Re: [PATCH v3] mm: memcontrol: Don't flood OOM messages with no eligible task.

From: Petr Mladek
Date: Thu Oct 18 2018 - 10:30:39 EST


On Thu 2018-10-18 13:27:39, Sergey Senozhatsky wrote:
> On (10/18/18 11:46), Tetsuo Handa wrote:
> > Sergey Senozhatsky wrote:
> > >
> > > int printk_ratelimit_interval(void)
> > > {
> > > int ret = DEFAULT_RATELIMIT_INTERVAL;
> > > struct tty_driver *driver = NULL;
> > > speed_t min_baud = MAX_INT;
> > >
> > > console_lock();
> > > for_each_console(c) {
> > > speed_t br;
> > >
> > > if (!c->device)
> > > continue;
> > > if (!(c->flags & CON_ENABLED))
> > > continue;
> > > if (!c->write)
> > > continue;
> > > driver = c->device(c, index);
> > > if (!driver)
> > > continue;
> > >
> > > br = tty_get_baud_rate(tty_driver to tty_struct [???]);
> > > min_baud = min(min_baud, br);
> > > }
> > > console_unlock();
> > >
> > > switch (min_baud) {
> > > case 115200:
> > > return ret;
> > >
> > > case ...blah blah...:
> > > return ret * 2;
> > >
> > > case 9600:
> > > return ret * 4;
> > > }
> > > return ret;
> > > }
> >
> > I don't think that baud rate is relevant. Writing to console messes up
> > operations by console users. What matters is that we don't mess up consoles
> > to the level (or frequency) where console users cannot do their operations.
> > That is, interval between the last moment we wrote to a console and the
> > first moment we will write to a console for the next time matters. Roughly
> > speaking, remember the time stamp when we called call_console_drivers() for
> > the last time, and compare with that stamp before trying to call a sort of
> > ratelimited printk(). My patch is doing it using per call-site stamp recording.
>
> To my personal taste, "baud rate of registered and enabled consoles"
> approach is drastically more relevant than hard coded 10 * HZ or
> 60 * HZ magic numbers... But not in the form of that "min baud rate"
> brain fart, which I have posted.
>
> What I'd do:
>
> -- Iterate over all registered and enabled serial consoles
> -- Sum up all the baud rates
> -- Calculate (*roughly*) how many bytes per second/minute/etc my
> call_console_driver() can push
>
> -- we actually don't even have to iterate all consoles. Just
> add a baud rate in register_console() and sub baud rate
> in unregister_console() of each console individually
> -- and have a static unsigned long in printk.c, which OOM
> can use in rate-limit interval check
>
> -- Leave all the noise behind: e.g. console_sem can be locked by
> a preempted fbcon, etc. It's out of my control; bad luck, there
> is nothing I can do about it.
> -- Then I would, probably, take the most recent, say, 100 OOM
> reports, and calculate the *average* strlen() value
> (including \r and \n at the end of each line)

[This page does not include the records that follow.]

-- ==== Sys2Proof/Machine/Frames.lean ====
section
/-! DEFINITION. The frames of the lane link as they are sent (R185, 11.3): the address, the KIND, the payload
and the CHECK of a reply, a notice and a message going up, and the request a command stands for by name. -/

namespace Sys2Proof.Machine

/-! ## KIND values and payloads, which the manual does not give (00_scope 4.9, log entry 5) -/

/-- The notices by name. -/
inductive NoticeName
  | saleState | lineAdded | lineBagged | bagCheck | scanRefused | lookupRequest | tallyReport | scaleState
  | cardState | paymentRequest | paymentCancel | reversal | drawerState | jobState | printerState | prompt
  | attention | channelState | started
  deriving DecidableEq, Repr, Inhabited

/-- The name of a notice. -/
def Notice.name : Notice → NoticeName
  | .saleState _ _ _ _ _ => .saleState
  | .lineAdded _ _ => .lineAdded
  | .lineBagged _ _ _ _ _ _ => .lineBagged
  | .bagCheck _ => .bagCheck
  | .scanRefused _ _ _ _ => .scanRefused
  | .lookupRequest _ _ _ _ => .lookupRequest
  | .tallyReport _ _ _ _ => .tallyReport
  | .scaleState _ _ _ _ _ => .scaleState
  | .cardState _ => .cardState
  | .paymentRequest _ => .paymentRequest
  | .paymentCancel _ _ => .paymentCancel
  | .reversal _ _ _ _ => .reversal
  | .drawerState _ => .drawerState
  | .jobState _ => .jobState
  | .printerState _ => .printerState
  | .prompt _ => .prompt
  | .attention _ => .attention
  | .channelState _ _ _ _ => .channelState
  | .started _ => .started

end Sys2Proof.Machine

namespace Sys2Proof.Config

/-- The KIND of a request, 00h to 7Fh (R185).  Free value, log entry 5. -/
opaque requestKind : Machine.Req → BitVec 7

/-- The KIND of a notice, 00h to 7Fh (R185).  Free value, log entry 5. -/
opaque noticeKind : Machine.NoticeName → BitVec 7

/-- What the KIND of the UNKNOWN reply to a frame whose own KIND is 80h or above, where KIND plus 80h is no
byte, has above 80h (R185).  Free value, log entry 5. -/
opaque replyKindAbove : Byte → BitVec 7

/-- The bytes after the outcome byte of a DONE reply (R185).  Free value, log entry 5. -/
opaque replyData : Machine.ReplyData → List Byte

/-- The payload of a notice (R185).  Free value, log entry 5. -/
opaque noticePayload : Machine.Notice → List Byte

end Sys2Proof.Config

namespace Sys2Proof.Machine

/-! ## Addresses (R185) -/

/-- The byte of an address (R185). -/
def Address.byte : Address → Byte
  | .management => 0x00
  | .sale => 0x01
  | .payment => 0x02
  | .print => 0x03
  | .channel2 => 0x12
  | .channel3 => 0x13
  | .channel4 => 0x14
  | .other b => b

/-- The byte of the address a channel's messages go up under (R185). -/
def uplinkByte (ch : ChannelId) : Byte := BitVec.ofNat 8 (0x10 + ch.val)

/-- The address a notice is sent under (R26, R34, R39, R50, R72, R86, R94, R106, R110, R114, R115, R130, R134,
R160, R164, R173, R181, R187); LINE_ADDED and PAYMENT_CANCEL take that of their owners, the sale record unit
and the card path (DEDUCED, log entry 5). -/
def NoticeName.address : NoticeName → Address
  | .saleState | .lineAdded | .lineBagged | .bagCheck | .scanRefused | .drawerState | .prompt | .attention => .sale
  | .lookupRequest | .tallyReport | .scaleState | .channelState | .started => .management
  | .cardState | .paymentRequest | .paymentCancel | .reversal => .payment
  | .jobState | .printerState => .print

/-! ## KIND, payload and frame (R185, 11.3) -/

/-- The KIND of the request a reply answers. -/
def Req.kind : Req → Byte
  | .channelFrame => 0x00
  | .unnamed k => k
  | r => (Config.requestKind r).setWidth 8

/-- The KIND of a reply: the request's plus 80h, and 80h or above for every reply (R185). -/
def Req.replyKind (r : Req) : Byte :=
  (if 0x80#8 ≤ r.kind then (Config.replyKindAbove r.kind).setWidth 8 else r.kind) + 0x80#8

/-- The outcome byte of a refusal (11.3). -/
def Reason.outcome : Reason → Byte
  | .busy => 0x01
  | .state => 0x02
  | .range => 0x03
  | .full => 0x04
  | .unknown => 0x05
  | .notFound => 0x06
  | .locked => 0x07
  | .stale => 0x08

/-- The payload of a reply: the outcome byte, and the data of a DONE reply (R185, 11.3). -/
def ReplyBody.payload : ReplyBody → List Byte
  | .done d => 0x00#8 :: Config.replyData d
  | .refused r => [r.outcome]

/-- ADDR, KIND and payload of a frame (R185). -/
def Frame.parts : Frame → Byte × Byte × List Byte
  | .reply r => (r.address.byte, r.request.replyKind, r.body.payload)
  | .notice n => (n.name.address.byte, (Config.noticeKind n.name).setWidth 8, Config.noticePayload n)
  | .uplink ch m => (uplinkByte ch, 0x00, m)

/-- A 16-bit value, most significant byte first. -/
def twoBytes (v : BitVec 16) : List Byte := [v.extractLsb' 8 8, v.extractLsb' 0 8]

/-- The bytes of a frame with a payload of at most 1,024 bytes: SYNC, LENGTH, ADDR, KIND, payload, CHECK
(11.3). -/
def frameOf (address kind : Byte) (payload : List Byte) : List Byte :=
  let covered := address :: kind :: payload
  0xA5#8 :: (twoBytes (BitVec.ofNat 16 payload.length) ++ covered ++ twoBytes (frameCheck covered))

/-- The bytes of a frame of the outbound queue (R185, 11.3). -/
def Frame.bytes (f : Frame) : List Byte :=
  let p := f.parts
  frameOf p.1 p.2.1 (p.2.2.take Config.payloadCapacity)

/-! ## The requests of an address, and the request a command stands for, by name (R185) -/

/-- The requests of an address (R185), as the chapters give them. -/
def requestsOf : Address → List Req
  | .management =>
    [.laneReset, .configWrite, .configRead, .laneReady, .setDate, .promptTextWrite, .promptTextRead, .heatTableWrite,
      .statusRead, .slotTableWrite, .busRead, .rangeRuleWrite, .rangeRuleRead, .articleFill, .articleUpdate, .articlePin,
      .articleUnpin, .articleProbe, .articleFlush, .tallyPush, .calWrite, .calRead, .zero, .tare, .weightRead,
      .issuerWrite, .issuerRead, .tillRead, .tillReadZero, .attentionRead]
  | .sale =>
    [.keyedCode, .beginPayment, .resumeScanning, .voidLine, .discount, .cashTender, .cancelSale, .noReceipt, .saleRead,
      .skipBag, .clearAttention, .drawerNoSale]
  | .payment => [.paymentResult, .cancelConfirmed]
  | .print =>
    [.reprint, .textJob, .segmentJob, .jobList, .glyphWrite, .glyphRead, .formatWrite, .formatRead, .cutFeedWrite,
      .templateWrite, .templateLines, .templateClear, .scriptWrite, .scriptRead, .resumePrint, .printerRead]
  | .channel2 | .channel3 | .channel4 => [.channelFrame]
  | .other _ => []

/-- The name of the request a command is; a command that is no request has none. -/
def requestName (c : Instr) : Option Req :=
  match c with
  | .laneReset => some .laneReset
  | .configWrite _ => some .configWrite
  | .configRead => some .configRead
  | .laneReady => some .laneReady
  | .setDate _ => some .setDate
  | .promptTextWrite _ _ _ => some .promptTextWrite
  | .promptTextRead _ => some .promptTextRead
  | .heatTableWrite _ => some .heatTableWrite
  | .statusRead _ => some .statusRead
  | .slotTableWrite _ => some .slotTableWrite
  | .busRead => some .busRead
  | .rangeRuleWrite _ _ => some .rangeRuleWrite
  | .rangeRuleRead => some .rangeRuleRead
  | .articleFill _ _ => some .articleFill
  | .articleUpdate _ _ => some .articleUpdate
  | .articlePin _ => some .articlePin
  | .articleUnpin _ => some .articleUnpin
  | .articleProbe _ => some .articleProbe
  | .articleFlush _ => some .articleFlush
  | .tallyPush => some .tallyPush
  | .calWrite _ _ _ => some .calWrite
  | .calRead _ _ => some .calRead
  | .zero _ => some .zero
  | .tare _ _ => some .tare
  | .weightRead _ => some .weightRead
  | .issuerWrite _ _ => some .issuerWrite
  | .issuerRead _ => some .issuerRead
  | .tillRead => some .tillRead
  | .tillReadZero => some .tillReadZero
  | .attentionRead => some .attentionRead
  | .keyedCode _ _ => some .keyedCode
  | .beginPayment => some .beginPayment
  | .resumeScanning => some .resumeScanning
  | .voidLine _ => some .voidLine
  | .discount _ _ _ => some .discount
  | .cashTender _ => some .cashTender
  | .cancelSale => some .cancelSale
  | .noReceipt => some .noReceipt
  | .saleRead _ _ _ => some .saleRead
  | .skipBag => some .skipBag
  | .clearAttention _ _ => some .clearAttention
  | .drawerNoSale => some .drawerNoSale
  | .paymentResult _ _ _ _ _ => some .paymentResult
  | .cancelConfirmed _ _ => some .cancelConfirmed
  | .reprint => some .reprint
  | .textJob _ => some .textJob
  | .segmentJob _ => some .segmentJob
  | .jobList => some .jobList
  | .glyphWrite _ _ _ => some .glyphWrite
  | .glyphRead _ _ => some .glyphRead
  | .formatWrite _ _ => some .formatWrite
  | .formatRead _ => some .formatRead
  | .cutFeedWrite _ => some .cutFeedWrite
  | .templateWrite _ _ _ => some .templateWrite
  | .templateLines _ _ _ => some .templateLines
  | .templateClear => some .templateClear
  | .scriptWrite _ _ => some .scriptWrite
  | .scriptRead _ => some .scriptRead
  | .resumePrint => some .resumePrint
  | .printerRead => some .printerRead
  | .channelFrame _ _ => some .channelFrame
  | .powerOnReset _ | .laneResetTakesEffect _ | .frameReceived _ _ | .outboundFrameSent | .cacheWorkResumes
  | .calWriteComplete _ | .busCycle _ | .inboundStatusChange _ _ | .handshakeLimitExpiry _ | .abandonLimitReached _
  | .uplinkMessageHandedOn _ | .readerMessageSent | .displayMessageSent | .codeMessage _
  | .scannerMessageUplink _ | .lookupExpiry _ | .headOffered | .toneHoldEnd | .captureTimerExpiry
  | .captureMotionRun | .converterSample _ _ | .zeroTracking _ _ | .railFault _ _ | .absenceTimerExpiry _
  | .faultRecovery _ _ | .placeTimerExpiry | .bagAttentionTimerExpiry | .mismatchPromptTimerExpiry
  | .mismatchAttentionTimerExpiry | .unexpectedTimerExpiry | .cardPresent | .cardData _ | .paymentRequest
  | .cardRemoved | .readError | .keyCancel | .keyOk | .unknownReaderMessage | .paymentDeadlineExpiry
  | .readerPromptExpiry | .pendingOpenPulse | .pulseTimerExpiry | .openingTimerExpiry | .switchShowsOpen
  | .switchShowsClosed | .openTimerExpiry | .compositionStart | .ringElementWritten | .dotLineEnd | .cutEnd
  | .cutJamExpiry _ | .thermistorReading _ | .thermistorOpenFault | .paperPresentChange _
  | .coverClosedChange _ | .paperNearEndChange _ | .eventPromptExpiry | .frameDropped _
  | .cutterHomeChange _ => none

end Sys2Proof.Machine
end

This looks very complex and I see even more problems:

+ You would need to update the rate limit intervals when
new console is attached. Note that the ratelimits might
get initialized early during boot. It might be solvable
but ...

+ You might need to update the length of the message
when the text (code) is updated. It might be hard
to maintain.

+ You would need to take into account also console_level
and the level of the printed messages

+ This approach does not take into account all other
messages that might be printed by other subsystems.


I have just talked with Michal in person. He pointed out
that we primary need to know when and if the last printed
message already reached the console.

A solution might be to handle printk and ratelimit together.
For example:

+ store log_next_idx of the printed message into
the ratelimit structure

+ eventually store pointer of the ratelimit structure
into printk_log

+ eventually store the timestamp when the message
reached the console into the ratelimit structure

Then the ratelimited printk might take into acount whether
the previous message already reached console and even when.


Well, this is still rather complex. I am not persuaded that
it is worth it.

I suggest to take a breath, stop looking for a perfect solution
for a bit. The existing ratelimit might be perfectly fine
in practice. You might always create stress test that would
fail but the test might be far from reality. Any complex
solution might bring more problems that solve.

Console full of repeated messages need not be a catastrophe
when it helps to fix the problem and the system is usable
and need a reboot anyway.

Best Regards,
Petr